Nevertheless, there’s reason for hope. For more than a year now, the Hunts Point cooperative has been renegotiating its lease with the city. It recently received a $10 million federal grant to redevelop and modernize the space, so long as it agrees to stay in the Bronx. Local food advocates are trying to persuade the cooperative, as one part of its imminent restructuring, to allow regional farmers to sell their goods at the market -- just inside the Hunts Point gate, but not on their high-rent loading docks.
“If we could create a permanent wholesale market for regional farmers, we could get that food into supermarket chains and bodegas that already shop at Hunts Point, and to health-care facilities and the Food Bank of New York,” Mark Izeman, the director of NRDC’s New York Urban Program, told me. “To move the needle of locally sourced food, you’ve got to sell it wholesale.”
With a convenient, centralized wholesale outlet for their produce, New York farmers would, in theory, lease and plant more upstate acres. (Not every upstate farmer wants to spend the time commuting to, and staffing a booth at, a retail farmers’ market in the city.) They would aggregate food with their fellow farmers, package it for transport, contract with shipping companies to deliver it to the Bronx, drop their prices, and turn a profit on the volume.
But before any of these things can ever take place, the farmers need the city to craft policies mandating that institutional buyers -- schools, shelters, hospitals, prisons -- preferentially purchase regionally grown food, whenever the prices between the locally-sourced and distantly-sourced versions are more or less the same.
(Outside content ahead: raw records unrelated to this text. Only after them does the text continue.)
/-! ### PWM, reset sequence, restarts -/

/-- V26 at 64: red goes off, green stays off, blue is on. -/
theorem test_pwmTick_writes_port :
    nextHas (exec .pwmTick { State.reset with duty := ⟨64, 0, 254⟩, pwmIndex := 64#8 })
      (fun t => t.portData = 0b00100#5 ∧ t.pwmIndex = 65#8) = true := by decide

/-- V26 at 255: all off, and the counter starts over. -/
theorem test_pwmTick_wraps :
    nextHas (exec .pwmTick { State.reset with duty := ⟨64, 0, 254⟩, pwmIndex := 255#8 })
      (fun t => t.portData = 0b00000#5 ∧ t.pwmIndex = 0#8) = true := by decide

/-- P4 tick 2, the internal operation by itself, with a payload in flight (V31: the parser is untouched). -/
theorem test_resetEnter :
    nextHas (exec .resetEnter { State.reset with rxRem := 7#4, rxIdx := 3#4, buf := space [] [9, 8, 7] })
      (fun t => slotBytes t .one = [255, 255, 255, 0, 4, 0, 0, 0, 0, 4] ∧ t.cmdReady ∧ t.rstOe ∧ t.wdtArmed ∧
        t.rsState = .resetting ∧ t.rxRem = 7#4 ∧ t.rxIdx = 3#4) = true := by decide

/-- V32, first half. -/
theorem test_wdtFire_unarmed_is_refused : refuses (exec .wdtFire State.reset) .watchdogNotArmed = true := by decide

/-- V32, second half. -/
theorem test_wdtFire_restarts :
    nextHas (exec .wdtFire
        { State.reset with wdtArmed := true, rstOe := true, rsState := .resetting, dbState := 0b1100#4, pwmIndex := 9#8 })
      (fun t => decide (t = State.reset)) = true := by decide

/-- R170. -/
theorem test_por :
    nextHas (exec .por { State.reset with buf := space [1, 2] [3], cur := ⟨1, 2, 3⟩, act := .one, pressEdge := 5#4 })
      (fun t => decide (t = State.reset)) = true := by decide

/-- R74: the trace of `CMD`, its header and its record in wire order. -/
theorem test_cmdTrace :
    cmdTrace 200 100 50 16 3 0 0 255 64 0 =
      [0x38A#12, 0x3C8#12, 0x364#12, 0x332#12, 0x310#12, 0x303#12, 0x300#12, 0x300#12, 0x3FF#12, 0x340#12,
        0x300#12] := by decide

/-! ### Witnesses: states and operands that meet the hypotheses of each statement -/

/-- A payload in progress at index 9 of buffer 0, with buffer 1 animating in its phase 1. -/
def busy : State :=
  { State.reset with
    dbState := 0b0100#4, dbCt0 := 0b0001#4, pressEdge := 0b0100#4, tickCnt := 2#2, rxRem := 6#4, rxIdx := 9#4,
    txData := 0x04#8, act := .one, phase := .one, pt := 1#8, cur := ⟨200, 3, 0⟩, duty := ⟨144, 1, 0⟩, pwmIndex := 7#8,
    portData := 0b00011#5, buf := space [7, 7] [1, 2, 3, 4, 5, 6, 7, 8, 9, 10] }

/-- RESETTING, with the flash pattern waiting. -/
def resetting : State :=
  { State.reset with
    dbState := 0b1100#4, pressEdge := 0b1100#4, tickCnt := 2#2, cmdReady := true, rsState := .resetting, rstOe := true,
    wdtArmed := true, buf := space [] [255, 255, 255, 0, 4, 0, 0, 0, 0, 4] }

theorem witness_ByteClassIsChosenByStateAndHighNibble :
    busy.rxRem ≠ 0#4 ∧ resetting.rxRem = 0#4 ∧ highNibble 0x0F#8 = 0x0#4 ∧ highNibble 0x80#8 = 0x8#4 ∧ highNibble 0x8F#8 = 0x8#4 ∧
      highNibble 0x10#8 = 0x1#4 ∧ highNibble 0x7F#8 = 0x7#4 ∧ highNibble 0x90#8 = 0x9#4 ∧
      highNibble 0xFF#8 = 0xF#4 := by decide

theorem witness_EncodeThenDecodeGivesTheInstruction :
    Instr.fits .awaitingHeader (.badF 15#4) = true ∧ Instr.fits .inPayload (.data 0xFF#8) = true ∧
      Instr.fits .inPayload (.consume 15#4) = true := by decide

theorem witness_DecodeThenEncodeGivesTheWord :
    decode .awaitingHeader (.byte 0xFF#8) = .ok (.badF 15#4) ∧
      decode .inPayload (.event 0x700#12) = .ok .resetEnter := ⟨rfl, rfl⟩

theorem witness_StepPerformsTheDecodedEvent :
    (busy.withEvent 0x3C8#12).events = 0x3C8#12 :: [] ∧ decodeEvent 0x3C8#12 = .ok (.rxByte 0xC8#8) ∧
      (Instr.rxByte 0xC8#8).isExternal = true := ⟨rfl, rfl, rfl⟩

theorem witness_StepIdlesOrRefusesIllFormedWords :
    busy.events = [] ∧ (resetting.withEvent 0x600#12).events = 0x600#12 :: [] ∧
      (busy.withEvent 0x700#12).events = 0x700#12 :: [] ∧ (busy.withEvent 0x800#12).events = 0x800#12 :: [] ∧
      decodeEvent 0x800#12 = .error (.unknownKind 0x8#4) := ⟨rfl, rfl, rfl, rfl, rfl⟩

theorem witness_EveryOperationIsTotal : Instr.data 0#8 ≠ .wdtFire ∧ resetting.wdtArmed = true := by decide

theorem witness_CommandHeaderStartsItsPayload : resetting.rxRem = 0#4 := by decide

theorem witness_IdleByteOnlyLoadsTheStatus : resetting.rxRem = 0#4 := by decide

theorem witness_EmptyAndBadHeadersOnlyLoadTheStatus : resetting.rxRem = 0#4 := by decide

theorem witness_EveryByteInPayloadIsData : busy.rxRem ≠ 0#4 ∧ encode (.cmd10) = .byte 0x8A#8 := by decide

theorem witness_PayloadByteIsStoredAndCounted :
    (busy.rxRem ≠ 0#4 ∧ busy.payloadAddr = some ⟨.zero, 9⟩ ∧ busy.rxRem ≠ 1#4) ∧
    ({ State.reset with rxRem := 1#4 }.rxRem = 1#4 ∧
      { State.reset with rxRem := 1#4 }.payloadAddr = some ⟨.one, 0⟩) := by decide

theorem witness_PayloadByteBeyondTheBufferIsOnlyCounted :
    (let s := { State.reset with rxRem := 5#4, rxIdx := 10#4 };
      s.rxRem ≠ 0#4 ∧ 10 ≤ s.rxIdx.toNat ∧ s.rxIdx.toNat + s.rxRem.toNat ≤ 15 ∧ s.rxRem ≠ 1#4) ∧
    (let s := { State.reset with rxRem := 1#4, rxIdx := 14#4 };
      s.rxRem = 1#4 ∧ 10 ≤ s.rxIdx.toNat ∧ s.rxIdx.toNat + s.rxRem.toNat ≤ 15) := by decide

theorem witness_WholeCommandFillsTheInactiveBuffer :
    resetting.rxRem = 0#4 ∧ 1 ≤ [0xC8#8].length ∧ (List.replicate 15 0xC8#8).length ≤ 15 := by decide

theorem witness_UnfinishedCommandRaisesNoFlag :
    State.reset.rxRem = 0#4 ∧ (15 ≤ 15 ∧ (List.replicate 14 0xC8#8).length < 15) ∧ ([] : List Byte).length < 1 := by
  decide

theorem witness_ZeroBytesBringTheParserBack : busy.rxRem.toNat ≤ 6 ∧ busy.rxRem.toNat ≤ 15 := by decide

theorem witness_DebounceTickCountsAndFlipsEachButton :
    (let v : Btn := 0b0101#4;
      -- up agrees
      (v.getLsbD 1 = busy.dbState.getLsbD 1) ∧
      -- main differs a second time
      (v.getLsbD 0 ≠ busy.dbState.getLsbD 0 ∧ 2 ≤ (busy.lane 0).count + 1)) ∧
    -- setup differs a first time
    ((0b1101#4 : Btn).getLsbD 3 ≠ busy.dbState.getLsbD 3 ∧ (busy.lane 3).count + 1 < 2) := by decide

theorem witness_OrdinaryDebounceTickInBitwiseForm :
    (let s := { busy with tickCnt := 1#2 };
      s.dbCt1 = 0#4 ∧ s.tickCnt.toNat < 2 ∧
        s.dbState ^^^ ((0b0101#4 ^^^ s.dbState) &&& s.dbCt0) ≠ 0b1100#4) ∧
    (let s := { resetting with tickCnt := 0#2 };
      s.dbCt1 = 0#4 ∧ s.tickCnt.toNat < 2 ∧ s.rsState = .resetting) := by decide

theorem witness_DebounceTickPerformsItsPartsInOrder :
    (∃ u r : State, u = dbUpdate 0b1100#4 { State.reset with dbCt0 := 0b1100#4 } ∧
      (u.rsState = .normal ∧ u.dbState = 0b1100#4) ∧ exec .resetEnter u = .next r ∧
      { State.reset with dbCt0 := 0b1100#4 }.tickCnt.toNat + 1 < 3) ∧
    (∃ u r : State, u = dbUpdate 0b0000#4 busy ∧ ¬(u.rsState = .normal ∧ u.dbState = 0b1100#4) ∧ r = u ∧
      3 ≤ busy.tickCnt.toNat + 1) :=
  ⟨⟨_, _, rfl, by decide, rfl, by decide⟩, ⟨_, _, rfl, by decide, rfl, by decide⟩⟩

theorem witness_SingleTickSpikeSetsNoEdge :
    busy.dbState.getLsbD 1 = false ∧ (busy.lane 1).count = 0 ∧ (0b0010#4 : Btn).getLsbD 1 = true ∧
      (0b0000#4 : Btn).getLsbD 1 = false := by decide

theorem witness_HeldPressSetsTheEdgeOnce :
    busy.dbState.getLsbD 3 = false ∧ (busy.lane 3).count = 0 ∧ (0b1000#4 : Btn).getLsbD 3 = true := by decide

theorem witness_NoPressEdgeIsLost : ∃ u, exec (.dbTick 0b0101#4) busy = .next u := ⟨_, rfl⟩

theorem witness_RampMovesTowardsTheTargetWithoutOvershoot :
    (0#8).toNat < (255#8).toNat ∧ (100#8 : Byte) = 100#8 ∧ 1 ≤ (1#8).toNat := by decide

theorem witness_ColourCurveHasThreeSegments :
    (127#8).toNat < 128 ∧ (128 ≤ (128#8).toNat ∧ (191#8).toNat < 192) ∧ 192 ≤ (192#8).toNat ∧ 192 ≤ (255#8).toNat := by
  decide

theorem witness_ColourCurveIsMonotoneAndBelow255 :
    (128 ≤ (128#8).toNat ∧ (128#8).toNat < (255#8).toNat) ∧ (191#8).toNat + 1 = (192#8).toNat ∧
      ((126#8).toNat < 128 ∧ (127#8).toNat < 128) := by decide

theorem witness_AnimationTickRampsThenStepsThePhase :
    -- a phase with `time = 10`, not over
    (busy.cmdReady = false ∧ busy.phaseField .time ≠ 0#8 ∧ busy.pt.toNat < (busy.phaseField .time).toNat ∧
      busy.pt.toNat + 1 ≠ (busy.phaseField .time).toNat) ∧
    -- its last tick
    (let s := { busy with pt := 9#8 };
      s.cmdReady = false ∧ s.phaseField .time ≠ 0#8 ∧ s.pt.toNat + 1 = (s.phaseField .time).toNat) ∧
    -- a phase held for ever
    (State.reset.cmdReady = false ∧ State.reset.phaseField .time = 0#8) := by decide

theorem witness_AnimationTickSwapsAReadyCommandFirst : resetting.cmdReady = true := by decide

theorem witness_PhaseLastsExactlyItsTime :
    (let s := { busy with pt := 0#8 };
      s.cmdReady = false ∧ s.pt = 0#8 ∧ s.phaseField .time ≠ 0#8 ∧ 9 < (s.phaseField .time).toNat) := by decide

/-- A held phase with targets 200, 100, 50 and slew 16, reached in 13 ticks. -/
def held : State := { State.reset with act := .one, buf := space [] [200, 100, 50, 16, 0] }

theorem witness_HeldPhaseReachesItsTargetExactly :
    held.cmdReady = false ∧ held.phaseField .time = 0#8 ∧
    ∀ c : Channel,
      (held.phaseField c.field).toNat ≤ (held.cur.get c).toNat + 13 * (effectiveSlew (held.phaseField .slew)).toNat ∧
      (held.cur.get c).toNat ≤
        (held.phaseField c.field).toNat + 13 * (effectiveSlew (held.phaseField .slew)).toNat :=
  ⟨rfl, rfl, fun c => by cases c <;> decide⟩

theorem witness_LongEnoughPhaseReachesItsTargetExactly :
    -- `time = 13` from its first tick, 13 ticks of 16 for a distance of 200
    (let s := { held with buf := space [] [200, 100, 50, 16, 13] };
      s.cmdReady = false ∧ 1 ≤ 13 ∧ s.pt.toNat + 13 ≤ (s.phaseField .time).toNat ∧
      ∀ c ∈ [Channel.red, .green, .blue],
        (s.phaseField c.field).toNat ≤ (s.cur.get c).toNat + 13 * (effectiveSlew (s.phaseField .slew)).toNat ∧
        (s.cur.get c).toNat ≤
          (s.phaseField c.field).toNat + 13 * (effectiveSlew (s.phaseField .slew)).toNat) := by decide

theorem witness_InactiveBufferIsInvisibleBeforeTheSwap :
    SameButInactive busy { busy with buf := space [8] [1, 2, 3, 4, 5, 6, 7, 8, 9, 10] } ∧ busy.cmdReady = false := by
  refine ⟨⟨rfl, fun a ha => ?_⟩, rfl⟩
  obtain ⟨k, i⟩ := a
  cases (show k = .one from ha)
  revert i
  decide

theorem witness_ResetLinesAreNeverDrivenHigh :
    (∃ t, exec .pwmTick resetting = .next t ∧ t.rstOe = true) ∧ resetting.rstLineData = 0b00#2 ∧
      (∃ t, exec .pwmTick busy = .next t ∧ t.rstOe = false) ∧ busy.rstLineData = 0b00#2 :=
  ⟨⟨_, rfl, rfl⟩, rfl, ⟨_, rfl, rfl⟩, rfl⟩

theorem witness_DebounceTickTriggersOnExactlyTheCombination :
    busy.rsState = .normal ∧ resetting.rsState = .resetting ∧
      (dbUpdate 0b1100#4 { State.reset with dbCt0 := 0b1100#4 }).dbState = 0b1100#4 := by decide

theorem witness_OnlyARestartLeavesResetting :
    (∃ t, exec (.dbTick 0b0000#4) resetting = .next t) ∧ resetting.rsState = .resetting ∧ resetting.rstOe = true ∧
      resetting.wdtArmed = true ∧ Instr.dbTick 0b0000#4 ≠ .por ∧ Instr.dbTick 0b0000#4 ≠ .wdtFire :=
  ⟨⟨_, rfl⟩, by decide⟩

/-- One debounce tick before the sequence starts, with that tick as the only event. -/
def atTheBrink : State := { State.reset with dbCt0 := 0b1100#4, events := [0x10C#12] }

theorem witness_OnlyTheButtonsEnterResetting :
    atTheBrink.rsState = .normal ∧ ∃ t, step atTheBrink = .next t ∧ t.rsState = .resetting :=
  ⟨rfl, _, rfl, by decide⟩

theorem witness_WatchdogRestartsWhenArmed : resetting.wdtArmed = true ∧ busy.wdtArmed = false := by decide

theorem witness_HeldCombinationTriggersAgainAfterTheRestart : resetting.wdtArmed = true := by decide

theorem witness_EveryStepKeepsTheInvariants :
    Inv (busy.withEvent 0x3C8#12) ∧ Inv resetting ∧ (∃ t, step (busy.withEvent 0x3C8#12) = .next t) ∧
      ∃ t, step resetting = .next t := by
  refine ⟨?_, ?_, ⟨_, rfl⟩, ⟨_, rfl⟩⟩
  all_goals constructor
  all_goals first
    | decide
    | (intro c; cases c <;> decide)

theorem witness_NothingWritesTheActiveBuffer :
    (∃ t, exec (.data 5#8) busy = .next t ∧ t.act = busy.act) ∧
      ∃ t, exec .animTick resetting = .next t ∧ t.act ≠ resetting.act :=
  ⟨⟨_, rfl, by decide⟩, ⟨_, rfl, by decide⟩⟩
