-- ==== Sys2Proof/Machine/Assemble.lean ====
section
/-!
DEFINITION. The assembler (R80, R81): the stream bits of an instruction on the current tree, and their packing into
bytes.
-/

namespace Sys2Proof.Machine

/-- The branch bits from `ROOT` down to node `n`, put before `acc`: the climb by `up`, under a fuel. -/
def codeLoop (m : HuffmanModel) : Nat → Nat → List Bool → List Bool
  | 0, _, acc => acc
  | f + 1, n, acc =>
    if n = ROOT ∨ n = NIL then acc
    else codeLoop m f (m.upOf n) ((m.rightOf (m.upOf n) == n) :: acc)

/-- The `hcode` of a symbol on the tree as it stands (R71). -/
def symbolCode (cfg : Cfg) (m : HuffmanModel) (sym : Nat) : List Bool :=
  codeLoop m cfg.twiceMax (sym + cfg.successMax) []

/-- The bits of one instruction: its `hcode`, then its `xbits` (R70). -/
def assemble (cfg : Cfg) (m : HuffmanModel) (i : Instr) (xbits : List Bool) : List Bool :=
  symbolCode cfg m (encode cfg i) ++ xbits

/-- The byte whose bits are the first eight of a bit string, bit 7 first (R54), with zeros where the string ends (R81). -/
def packByte (bits : List Bool) : Byte :=
  BitVec.ofNat 8 ((List.range 8).foldl (fun v k => 2 * v + ((bits[k]?).getD false).toNat) 0)

/-- The bytes of a bit string, under a fuel; `.pad` fills the last byte with zeros (R81). -/
def packLoop : Nat → List Bool → List Byte
  | 0, _ => []
  | f + 1, bits => if bits = [] then [] else packByte bits :: packLoop f (bits.drop 8)

/-- The bytes of a bit string. -/
def packBytes (bits : List Bool) : List Byte := packLoop bits.length bits

/-- The memory that holds the given bytes from an address on. -/
def memoryFrom : Nat → List Byte → Memory
  | _, [] => []
  | a, v :: vs => (a, v) :: memoryFrom (a + 1) vs

end Sys2Proof.Machine
end

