-- ==== Sys2Proof/Machine/Flags.lean ====
section
/-!
DEFINITION. The block has no condition codes and no flag that an instruction sets or tests (R35). Its only flag-like
state is `STATUS` and `ERRCODE`; here are the numbers that the host reads for them.
-/

namespace Sys2Proof.Machine

/-- The value of `STATUS` (R42). -/
def Status.bits : Status → BitVec 2
  | .idle => 0
  | .busy => 1
  | .done => 2
  | .error => 3

/-- The numeric code of an error kind (R43, R160). -/
def ErrKind.bits : ErrKind → BitVec 2
  | .unexpectedEndOfStream => 1
  | .invalidHuffmanCode => 2
  | .invalidDistance => 3

/-- The value of `ERRCODE` (R43): 0 is `NONE`. -/
def errcodeBits : Option ErrKind → BitVec 2
  | none => 0
  | some e => e.bits

end Sys2Proof.Machine
end

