-- ==== Sys2Proof/Machine/HostPort.lean ====
section
/-!
DEFINITION. The host's side (R40 to R47): the command `START` (R152) and the transactions of the host-visible
registers and windows.
-/

namespace Sys2Proof.Machine

/-- The state at the start of a run (R48, R180): configuration and input length latched, cursor at zero, arena
`HUFF_INIT` of the instance, history and output empty, `ERRCODE = 0`, `STATUS = BUSY`. The ring's content is
unspecified: every cell reads as a free value. Working registers carry nothing and stay. -/
def State.started (hp : HuffParams) (s : State) : State :=
  { s with
    cursor := { s.cursor with pos := 0, bitbuf := 0, bitcnt := 0 }
    model := s.model.withArena (hp.init s.cfgRegs)
    hist := { s.hist with ring := [], count := 0, out := [] }
    status := .busy
    errcode := none
    outLen := 0
    cfg := s.cfgRegs
    runLen := s.inLen }

/-- `START` (R152): a run begins, or the invalid configuration is refused (R8). It is also the only way on after an error
(R167). -/
def startRun (hp : HuffParams) (s : State) : Host.Outcome State Fault Refusal :=
  if s.cfgRegs.valid then .next (s.started hp) else .refused .invalidConfiguration

/-- Writing `CTRL` (R41): bit 0 is `START`, ignored while `BUSY`; the other bits are reserved and ignored (U14). -/
def writeCtrl (hp : HuffParams) (v : Nat) (s : State) : Host.Outcome State Fault Refusal :=
  if v.testBit 0 ∧ s.status ≠ .busy then startRun hp s else .next s

/-- The configuration registers after a write of one of them (R46, log 20). A write of any other register changes none. -/
def writeCfg (reg : HostReg) (v : Nat) (c : Cfg) : Cfg :=
  match reg with
  | .cfgMaxchar => { c with maxChar := v }
  | .cfgMaxfreq => { c with maxFrequency := v }
  | .cfgTerm => { c with terminateCode := v }
  | .cfgFirst => { c with firstCode := v }
  | .cfgMincopy => { c with minCopy := v }
  | .cfgMaxcopy => { c with maxCopy := v }
  | .cfgCopymin r => { c with copyMin := c.copyMin.set r v }
  | .cfgCopymax r => { c with copyMax := c.copyMax.set r v }
  | .cfgCopybits r => { c with copyBits := c.copyBits.set r v }
  | .ctrl => c
  | .status => c
  | .errcode => c
  | .inLen => c
  | .outLen => c

/-- A host register write (R40, R41, R44, R46). `IN_LEN` and `CFG_*` are latched at `START`, so a write while `BUSY` does not
reach the run in progress (R47, log 9). A write of a read-only register is ignored (U14). -/
def hostWrite (hp : HuffParams) (reg : HostReg) (v : Nat) (s : State) : Host.Outcome State Fault Refusal :=
  match reg with
  | .ctrl => writeCtrl hp v s
  | .inLen => .next { s with inLen := v }
  | .status => .next s
  | .errcode => .next s
  | .outLen => .next s
  | reg => .next { s with cfgRegs := writeCfg reg v s.cfgRegs }

/-- A host register read (R40 to R47). `CTRL` reads 0 (R41). `ERRCODE` and `OUT_LEN` are unspecified while `BUSY` (R47): a
free value, which keeps the 2 bits of `ERRCODE`. -/
def hostRead (reg : HostReg) (s : State) : State :=
  match reg with
  | .ctrl => s.withHostData 0
  | .status => s.withHostData s.status.bits.toNat
  | .errcode =>
    if s.status = .busy then s.withFreeHostData (Config.freeNat .readErrcode s.freeCount % 4)
    else s.withHostData (errcodeBits s.errcode).toNat
  | .inLen => s.withHostData s.inLen
  | .outLen =>
    if s.status = .busy then s.withFreeHostData (Config.freeNat .readOutLen s.freeCount)
    else s.withHostData s.outLen
  | .cfgMaxchar => s.withHostData s.cfgRegs.maxChar
  | .cfgMaxfreq => s.withHostData s.cfgRegs.maxFrequency
  | .cfgTerm => s.withHostData s.cfgRegs.terminateCode
  | .cfgFirst => s.withHostData s.cfgRegs.firstCode
  | .cfgMincopy => s.withHostData s.cfgRegs.minCopy
  | .cfgMaxcopy => s.withHostData s.cfgRegs.maxCopy
  | .cfgCopymin r => s.withHostData (s.cfgRegs.copyMin.get r)
  | .cfgCopymax r => s.withHostData (s.cfgRegs.copyMax.get r)
  | .cfgCopybits r => s.withHostData (s.cfgRegs.copyBits.get r)

/-- A host write of one byte of the `IN` window: only while no run is in progress (R50, R186 (a), U12). -/
def hostWriteIn (index : Nat) (v : Byte) (s : State) : Host.Outcome State Fault Refusal :=
  if s.status = .busy then .refused .inputWrittenDuringRun
  else .next { s with inWin := Memory.write s.inWin index v }

/-- A host read of one byte of the `OUT` window (R45): byte `index` of the output when `STATUS = DONE`, a free value in
every other state and beyond `OUT_LEN` (log 5). -/
def hostReadOut (index : Nat) (s : State) : State :=
  match (if s.status = .done then s.hist.out[index]? else none) with
  | some v => s.withHostData v.toNat
  | none => s.withFreeHostData (Config.freeNat .readOut s.freeCount % 256)

/-- One host transaction. -/
def hostAccess (hp : HuffParams) (op : HostOp) (s : State) : Host.Outcome State Fault Refusal :=
  match op with
  | .write reg v => hostWrite hp reg v s
  | .read reg => .next (hostRead reg s)
  | .writeIn index v => hostWriteIn index v s
  | .readOut index => .next (hostReadOut index s)
  | .wait => .next s

end Sys2Proof.Machine
end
Currently, city agencies are merely encouraged to buy local. (Of course, New York State produce is seasonal, and many crops will never grow here -- which means that brokers, who visit farms and cut deals for buyers, will need to be flexible and creative in their sourcing.) Will it happen? A lot of people hope so. But a lot of political and bureaucratic hurdles still stand in the way.
* * *
The big cop watched me pace the small room. Finally, a senior officer appeared, bearing citations for trespass: we had an official date scheduled for an appearance before the Bronx Criminal Court. Asked why, our armed babysitter said it was a matter of food security. “We supply millions of people with produce; we can’t let just anyone in.” It didn’t seem like they were doing such a great job of that, if anyone with three dollars could waltz through the gate. Either security should be tighter, I thought, or media access should be loosened.
Two months later, the “Hunts Point 4” appeared in court -- represented by none other than NRDC’s director of litigation, Mitch Bernard (see "Making the Case"). Sending Bernard to help us fight our trespassing charge in the Bronx was a little like sending in the Navy SEALs to rescue a cat up a tree; indeed, our attorney admitted that he had to bone up on criminal-trespassing law and make some calls to a few friends who knew about the borough's courtrooms, in order to learn what he could expect. He was far more familiar with the folkways of the federal court system, where he has successfully litigated some of the biggest environmental cases of the last 20 years.
In less than an hour, we were free to leave, though we were all warned to stay out of trouble for the next six months. Next time we decide to take up Tony Tantillo’s offer to check out the wonders of New York's food-distribution system (and, in the process, explore some of the structural barriers confronted by local farmers), I'll make sure to dress down, hide my notebook and camera, and pretend that I'm anyone other than a journalist doing her job.